━━ Input data ━━

def Product.sp (p : Product) : Nat := bits p.op.desc 239 2
def Product.blocks (p : Product) : Nat := bits p.op.desc 227 12
def Product.beats (p : Product) : Nat := bits p.op.desc 211 16
def Product.redLen (p : Product) : Nat := bits p.op.desc 195 16
def Product.freeze (p : Product) : Bool := bits p.op.desc 194 1 == 1
/-- Both operands are 8-bit. -/
def Product.wide (p : Product) : Bool := isMx p.a.fmt && isMx p.b.fmt
/-- Reduction elements of a block (R102, R138). -/
def Product.red (p : Product) : Nat := p.beats * (if p.wide then 2 else 1) * (if p.sp = 1 then 2 else 1)
def Product.tmode (p : Product) : Nat := 2 * bit p.a.tr + bit p.b.tr
/-- The match window, as the descriptor of a feeder that reads one names it; 64 where both are fed from the network (DESIGN CHOICE, log
24), and the windows of a block. -/
def Product.window (p : Product) : Nat :=
  64 * 2 ^ (if !p.a.net then bits p.a.desc 132 3 else if !p.b.net then bits p.b.desc 132 3 else 0)
def Product.windows (p : Product) : Nat := Max.max 1 ((p.redLen + p.window - 1) / p.window)

/-- The steps that a block advances by: beats of a dense block, groups of a 2:4 one, windows of an unstructured one. -/
def Product.units (p : Product) : Nat := if p.sp = 1 then p.red / 4 else if p.sp = 2 ∧ p.tmode = 0 then p.windows else p.beats

/-- The operation is an element-wise one (R111). -/
def Product.ew (p : Product) : Bool := bits p.op.word 390 2 == 2

/-- The number of results of a column in an element-wise operation: blocks times k_beats of its product descriptor (DESIGN CHOICE, log
27: R111 names no length). -/
def Product.rows (p : Product) : Nat := p.blocks * p.beats

/-- The units of a run that the drain writes together, those of the whole operation, and the end of run `b`: the steps of a block, or 128
rows of element-wise results. -/
def Product.run (p : Product) : Nat := if p.ew then 128 else p.units
def Product.runs (p : Product) : Nat := if p.ew then (p.rows + 127) / 128 else p.blocks
def Product.total (p : Product) : Nat := if p.ew then p.rows else p.blocks * p.units
def Product.runEnd (p : Product) (b : Nat) : Nat := min p.total ((b + 1) * p.run)

/-- A feeder that a tile has been given: A, or B. -/
def Eng.feed (e : Eng) (b : Bool) (fmt : Nat) (wide : Bool) : Option Feed :=
  if b then e.fb.map fun o => ⟨o.desc, bits o.word 406 2 == 2, 8, bits o.word 395 1 == 1, fmt, wide, e.netB⟩
  else e.fa.map fun o => ⟨o.desc, bits o.word 422 2 == 2, 2, bits o.word 411 1 == 1, fmt, wide, e.netA⟩
def Eng.linesOf (e : Eng) (b : Bool) : List Bytes := if b then e.netB else e.netA
def Eng.setLines (e : Eng) (b : Bool) (l : List Bytes) : Eng := if b then { e with netB := l } else { e with netA := l }

/-- The array operation a tile has been given, with its feeders: a product, or an element-wise operation (`kind` 2). -/
def Eng.product? (e : Eng) (kind : Nat) : Option Product :=
  match e.ary with
  | some op =>
    let fa := if kind = 2 then bits op.word 376 1 else bits op.desc 245 4
    let fb := if kind = 2 then bits op.word 376 1 else bits op.desc 241 4
    let wide := kind != 2 && isMx fa && isMx fb
    match e.feed false fa wide, e.feed true fb wide with
    | some a, some b => if bits op.word 390 2 = kind then some ⟨op, a, b⟩ else none
    | _, _ => none
  | none => none

/-- The array operation that has begun. -/
def Eng.running? (e : Eng) : Option Product :=
  let go (o : Option Product) : Option Product := o.filter fun p => p.op.started
  (go (e.product? 1)).or (go (e.product? 2))

/-! ### What has come (R103, R160, R185) -/

/-- What a product reads beside its dense operands: the value lines of each 2:4 group of feeder B, and the windows of each feeder, as far as
their lines have come, with the places after the windows; and the units for which the lines of feeder A, and of feeder B, have come. -/
structure Operands where
  walks : List (List ValueLine) := []
  wa : List (List (List Entry)) := []
  wb : List (List (List Entry)) := []
  ea : List (List Nat) := []
  eb : List (List Nat) := []
  reachA : Nat := 0
  reachB : Nat := 0
deriving DecidableEq, Repr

━━━

## Aim of the exercise
Begin with the line that contains "def Eng.product? (e" and end with the last line of the records; set down every line in that span exactly, and nothing else.

## Result
def Eng.product? (e : Eng) (kind : Nat) : Option Product :=
  match e.ary with
  | some op =>
    let fa := if kind = 2 then bits op.word 376 1 else bits op.desc 245 4
    let fb := if kind = 2 then bits op.word 376 1 else bits op.desc 241 4
    let wide := kind != 2 && isMx fa && isMx fb
    match e.feed false fa wide, e.feed true fb wide with
    | some a, some b => if bits op.word 390 2 = kind then some ⟨op, a, b⟩ else none
    | _, _ => none
  | none => none

/-- The array operation that has begun. -/
def Eng.running? (e : Eng) : Option Product :=
  let go (o : Option Product) : Option Product := o.filter fun p => p.op.started
  (go (e.product? 1)).or (go (e.product? 2))

/-! ### What has come (R103, R160, R185) -/

/-- What a product reads beside its dense operands: the value lines of each 2:4 group of feeder B, and the windows of each feeder, as far as
their lines have come, with the places after the windows; and the units for which the lines of feeder A, and of feeder B, have come. -/
structure Operands where
  walks : List (List ValueLine) := []
  wa : List (List (List Entry)) := []
  wb : List (List (List Entry)) := []
  ea : List (List Nat) := []
  eb : List (List Nat) := []
  reachA : Nat := 0
  reachB : Nat := 0
deriving DecidableEq, Repr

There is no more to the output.